Mais do que uma aliança entre os indivíduos para poder formar a civilização, o que Elias (1993) fala é que esta civilização simplesmente ocorreu, sem nenhuma divindade ou intenção superior que a orientasse para isto, e que aspectos como o domínio da violência física, bem como o controle das emoções e sentimentos, foram fundamentais desde seus alicerces, e que também continua a perpassar durante sua história. Embora na história humana comportamentos considerados selvagens, e por isso mais violentos, tenham mudado para outros mais “civilizados”, a violência física, e a ameaça de que dela emana, continua exercendo influência decisiva na vida das pessoas, estejam elas conscientes disto ou não.

O exemplo mais claro que Elias (1993) traz disto é o caso da transformação da nobreza, que a princípio era uma classe de cavaleiros, em cortesãos.

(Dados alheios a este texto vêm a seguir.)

-- ==== Sys2Proof/Tests/Slice0.lean ====
section
/-! SUPPORT. Small tests of one step each, their expected results from 95_test_vectors.md (V numbers) or read off the
spec's tables, and a witness for the hypotheses of every statement. -/
namespace Sys2Proof.Tests

open Sys2Proof Sys2Proof.Machine Sys2Proof.Claims

/-- Stack memory from index `n` on; `none` is a cell never written. -/
def cellsFrom : Nat → List (Option Word16) → Memory
  | _, [] => []
  | n, none :: cs => cellsFrom (n + 1) cs
  | n, some v :: cs => (n, v) :: cellsFrom (n + 1) cs

/-- A running engine with an image, some stack cells, and its registers. -/
def engine (code : List Word16) (cells : List (Option Word16)) (ip : Int) (sp : Nat) (fp : Int) : State :=
  { State.launch Config.default code with ip := ip, sp := sp, fp := fp, stack := cellsFrom 0 cells }

/-- The same engine with other parameters. -/
def withCap (s : State) (cap : Nat) : State := { s with cfg := { s.cfg with stackCap := cap } }
def popFirst (s : State) : State := { s with cfg := { s.cfg with exitOrder := .popThenDrop } }
def traced (s : State) : State := { s with cfg := { s.cfg with traceEnabled := true } }

/-- The next state of an answer; the state after reset where there is none, whose run state no test expects. -/
def after : Answer → State
  | .next t => t
  | _ => { State.reset with resetHeld := true }

/-- What a test looks at: `ip`, `sp`, `fp` and the first stack cells. -/
def view (n : Nat) (t : State) : Int × Nat × Int × List (Option Word16) :=
  (t.ip, t.sp, t.fp, (List.range n).map t.stack.read)

/-- The cause, address and opcode of a state's fault record, with its run state. -/
def faultView (t : State) : RunState × Cause × Int × Option Word16 :=
  (t.run, t.record.cause, t.record.addr, t.record.opcode)

/-! ## Well-formedness: an ill-formed term for each bound (30_encoding.md R61) -/

theorem test_illformed_above : (Instr.int 32768).wellFormed = false := by decide
theorem test_illformed_below : (Instr.jmp (-32769)).wellFormed = false := by decide
theorem test_wellformed_bounds :
    (Instr.int 32767).wellFormed = true ∧ (Instr.jmp (-32768)).wellFormed = true ∧ Instr.halt.wellFormed = true := by
  decide

/-! ## Decoding, each word from the opcode map of 30_encoding.md R62 -/

theorem test_decode_halt : decode [0x0000] = .ok (.halt, []) := by decide
theorem test_decode_arithmetic :
    decode [0x0001] = .ok (.add, []) ∧ decode [0x0003] = .ok (.mpy, []) ∧ decode [0x0004] = .ok (.sub, []) := by decide
theorem test_decode_output_literals :
    decode [0x0002] = .ok (.dot, []) ∧ decode [0x0009, 0x8000] = .ok (.int (-32768), []) := by decide
theorem test_decode_frame :
    decode [0x0005] = .ok (.unlk, []) ∧ decode [0x000C, 0x0001] = .ok (.link 1, []) ∧
    decode [0x000D, 0xFFFE] = .ok (.load (-2), []) ∧ decode [0x000E, 0x0005] = .ok (.store 5, []) := by decide
theorem test_decode_control :
    decode [0x0007, 0x0006] = .ok (.call 6, []) ∧ decode [0x0008, 0x0001] = .ok (.exit 1, []) ∧
    decode [0x000A, 0xFFF0] = .ok (.jmp (-16), []) ∧ decode [0x000B, 0x0003] = .ok (.jzr 3, []) := by decide
theorem test_decode_illegal :
    decode [0x0006] = .error (.unrecognizedOpcode 6) ∧ decode [0x000F] = .error (.unrecognizedOpcode 15) ∧
    decode [0xFFFF, 0x0000] = .error (.unrecognizedOpcode 0xFFFF) := by decide
theorem test_decode_table_word : decodeTableWord 16 0x0009 = some (.int 0) ∧
    decodeTableWord 32 0xFFFC0009 = some (.int (-4)) ∧ decodeTableWord 16 0x0006 = none := by decide
theorem test_encode_int : encode (.int (-4)) = [0x0009, 0xFFFC] := by decide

Nos tempos em que eram guerreiros, onde seu cotidiano era repleto de batalhas, a moderação de seus afetos era inútil e nula. Se vitoriosos, tinham uma satisfação sem limites do prazer à custa das mulheres que desejasse, ou na destruição ou tortura de quem lhe fosse inconveniente. Mas se fossem derrotados, eram alvos de toda violência daqueles que os derrotaram, sofrendo injúrias e agressões iguais ou piores do que eles próprios fariam. Isto nos faz retornar à problemática discutida por Agamben do sobrevivente. A lógica contemporânea herdada do nazismo em relação à aceitação,

mesmo num estado de direitos e entre cidadãos, da existência do homo sacer é: maior que qualquer empatia que eu possa ter com a destruição do outro, o fato disto não estar acontecendo comigo me deixa não apenas sem agir, mas traz também uma alegria.

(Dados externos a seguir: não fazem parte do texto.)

-- ==== Sys2Proof/Laws/Decode.lean ====
section
/-! SUPPORT. The fields of a command word, and what `decode` needs of a word. -/

namespace Sys2Proof

@[simp] theorem opField_commandWord (op : Byte) (n : BitVec 2) (len : Half) : opField (commandWord op n len) = op := by
  apply BitVec.eq_of_getLsbD_eq
  intro i hi
  simp [opField, commandWord, hi, show i < 16 by omega, show i < 32 by omega]

@[simp] theorem ncmdField_commandWord (op : Byte) (n : BitVec 2) (len : Half) :
    ncmdField (commandWord op n len) = n := by
  apply BitVec.eq_of_getLsbD_eq
  intro i hi
  simp [ncmdField, commandWord, hi, show 8 + i < 16 by omega, show 8 + i < 32 by omega]

@[simp] theorem rsvField_commandWord (op : Byte) (n : BitVec 2) (len : Half) : rsvField (commandWord op n len) = 0 := by
  apply BitVec.eq_of_getLsbD_eq
  intro i hi
  simp [rsvField, commandWord, show 10 + i < 16 by omega, BitVec.getLsbD_of_ge op (10 + i) (by omega),
    BitVec.getLsbD_of_ge n (10 + i - 8) (by omega)]

@[simp] theorem lenField_commandWord (op : Byte) (n : BitVec 2) (len : Half) :
    lenField (commandWord op n len) = len := by
  apply BitVec.eq_of_getLsbD_eq
  intro i hi
  simp [lenField, commandWord, hi, show 16 + i < 32 by omega, BitVec.getLsbD_of_ge op (16 + i) (by omega),
    BitVec.getLsbD_of_ge n (16 + i - 8) (by omega)]

/-- A word is its fields: no bit stands outside them. -/
theorem eq_commandWord_of_fields (w : Word) (h : rsvField w = 0) :
    w = commandWord (opField w) (ncmdField w) (lenField w) := by
  have hr : ∀ k, k < 6 → w.getLsbD (10 + k) = false := by
    intro k hk
    have h1 := congrArg (fun v => v.getLsbD k) h
    simpa [rsvField, hk] using h1
  apply BitVec.eq_of_getLsbD_eq
  intro i hi
  by_cases h8 : i < 8
  · simp [commandWord, opField, hi, h8, show i < 16 by omega]
  · by_cases h10 : i < 10
    · simp [commandWord, opField, ncmdField, hi, h8, show i < 16 by omega, show i - 8 < 2 by omega,
        show 8 + (i - 8) = i by omega]
    · by_cases h16 : i < 16
      · have := hr (i - 10) (by omega)
        rw [show 10 + (i - 10) = i by omega] at this
        simp [commandWord, opField, ncmdField, h8, h16, this, show ¬ i - 8 < 2 by omega]
      · simp [commandWord, opField, ncmdField, lenField, hi, h8, h16, show ¬ i - 8 < 2 by omega,
          show i - 16 < 16 by omega, show 16 + (i - 16) = i by omega]

/-- One row of the opcode table: it names the command, or a later row does. -/
theorem row_or_later {p : Prop} [Decidable p] {a i : Instr} {later : Option Instr}
    (h : (if p then some a else later) = some i) : (p ∧ i = a) ∨ later = some i := by
  by_cases hp : p
  · exact .inl ⟨hp, (Option.some.inj ((if_pos hp).symm.trans h)).symm⟩
  · exact .inr ((if_neg hp).symm.trans h)

/-- The opcode table, row by row (R75): which opcode names which command. -/
theorem instrOf_some_iff (op : Byte) (n : BitVec 2) (len : Half) (i : Instr) :
    instrOf op n len = some i ↔
      (op = 0x00 ∧ i = .nop) ∨
      (op = 0x01 ∧ i = .crcCalc len) ∨
      (op = 0x02 ∧ i = .crcCheck) ∨
      (op = 0x10 ∧ i = .txInit n len) ∨
      (op = 0x11 ∧ i = .txInitCmd n len) ∨
      (op = 0x12 ∧ i = .txAddCmd) ∨
      (op = 0x13 ∧ i = .txAddU16) ∨
      (op = 0x14 ∧ i = .txAddU32) ∨
      (op = 0x15 ∧ i = .txAddF32) ∨
      (op = 0x20 ∧ i = .rxInit len) ∨
      (op = 0x21 ∧ i = .rxSetLen len) ∨
      (op = 0x22 ∧ i = .rxGetU16) ∨
      (op = 0x23 ∧ i = .rxGetU32) ∨
      (op = 0x24 ∧ i = .rxGetF32) := by
  refine ⟨fun h => ?_, fun h => ?_⟩
  · unfold instrOf at h
    iterate 13 refine Or.imp_right (fun h => ?_) (row_or_later h)
    exact (row_or_later h).resolve_right nofun
  · iterate 13
      obtain ⟨rfl, rfl⟩ | h := h
      · rfl
    rw [h.1, h.2]
    rfl

/-- Everything `decode` needs to answer a command (R76). -/
theorem decode_legal_iff (w : Word) (i : Instr) :
    decode w = .legal i ↔
      instrOf (opField w) (ncmdField w) (lenField w) = some i ∧ rsvField w = 0 ∧
      (usesNcmd (opField w) = false → ncmdField w = 0) ∧ (usesLen (opField w) = false → lenField w = 0) ∧
      (opField w = 0x01 → (lenField w).toNat ≤ 4) := by
  unfold decode
  cases hi : instrOf (opField w) (ncmdField w) (lenField w) with
  | none => simp
  | some j =>
    simp only [Option.some.injEq]
    by_cases h0 : rsvField w = 0
    · by_cases h1 : usesNcmd (opField w) = false ∧ ncmdField w ≠ 0
      · rw [if_neg (not_not.mpr h0), if_pos h1]
        exact ⟨fun h => by simp at h, fun h => absurd (h.2.2.1 h1.1) h1.2⟩
      · by_cases h2 : usesLen (opField w) = false ∧ lenField w ≠ 0
        · rw [if_neg (not_not.mpr h0), if_neg h1, if_pos h2]
          exact ⟨fun h => by simp at h, fun h => absurd (h.2.2.2.1 h2.1) h2.2⟩
        · by_cases h3 : opField w = 0x01 ∧ 4 < (lenField w).toNat
          · rw [if_neg (not_not.mpr h0), if_neg h1, if_neg h2, if_pos h3]
            exact ⟨fun h => by simp at h, fun h => absurd (h.2.2.2.2 h3.1) (by omega)⟩
          · rw [if_neg (not_not.mpr h0), if_neg h1, if_neg h2, if_neg h3, Decoded.legal.injEq]
            refine ⟨fun hj => ⟨hj, h0, fun h => ?_, fun h => ?_, fun h => ?_⟩, fun h => h.1⟩
            · exact not_not.mp fun hn => h1 ⟨h, hn⟩
            · exact not_not.mp fun hn => h2 ⟨h, hn⟩
            · exact not_lt.mp fun hn => h3 ⟨h, hn⟩
    · rw [if_pos h0]
      exact ⟨fun h => by simp at h, fun h => absurd h.2.1 h0⟩

/-- A word that decodes to no command is illegal for some reason. -/
theorem decode_illegal_of_not_legal (w : Word) (h : ∀ i, decode w ≠ .legal i) : ∃ e, decode w = .illegal e := by
  cases hd : decode w with
  | legal i => exact absurd hd (h i)
  | illegal e => exact ⟨e, rfl⟩

end Sys2Proof
end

Assim, Basaglia e Elias demonstram como o controle de pessoas e de grupos se dá através da violência que está sempre presente nas relações sociais, bem como na civilização como um todo. Seja através da nítida violência das batalhas e guerras, seja da violência embutida nos comportamentos justificados de algumas instituições, seja no próprio autocontrole, que em alguns casos é uma violência aplicada a si mesmo.

Discutir como o controle social e a violência se encontram em todas as relações sociais e como a imagem do eu é também forma deste controle, nos dá base para poder discutir como, nas sociedades contemporâneas pode-se falar de um domínio da imagem. Domínio este que se apresenta no maciço investimento financeiro e afetivo na imagem da mercadoria (publicidade), na imagem do eu (narcisismo), ou mesmo na imagem das outras pessoas (corpo-mercadoria).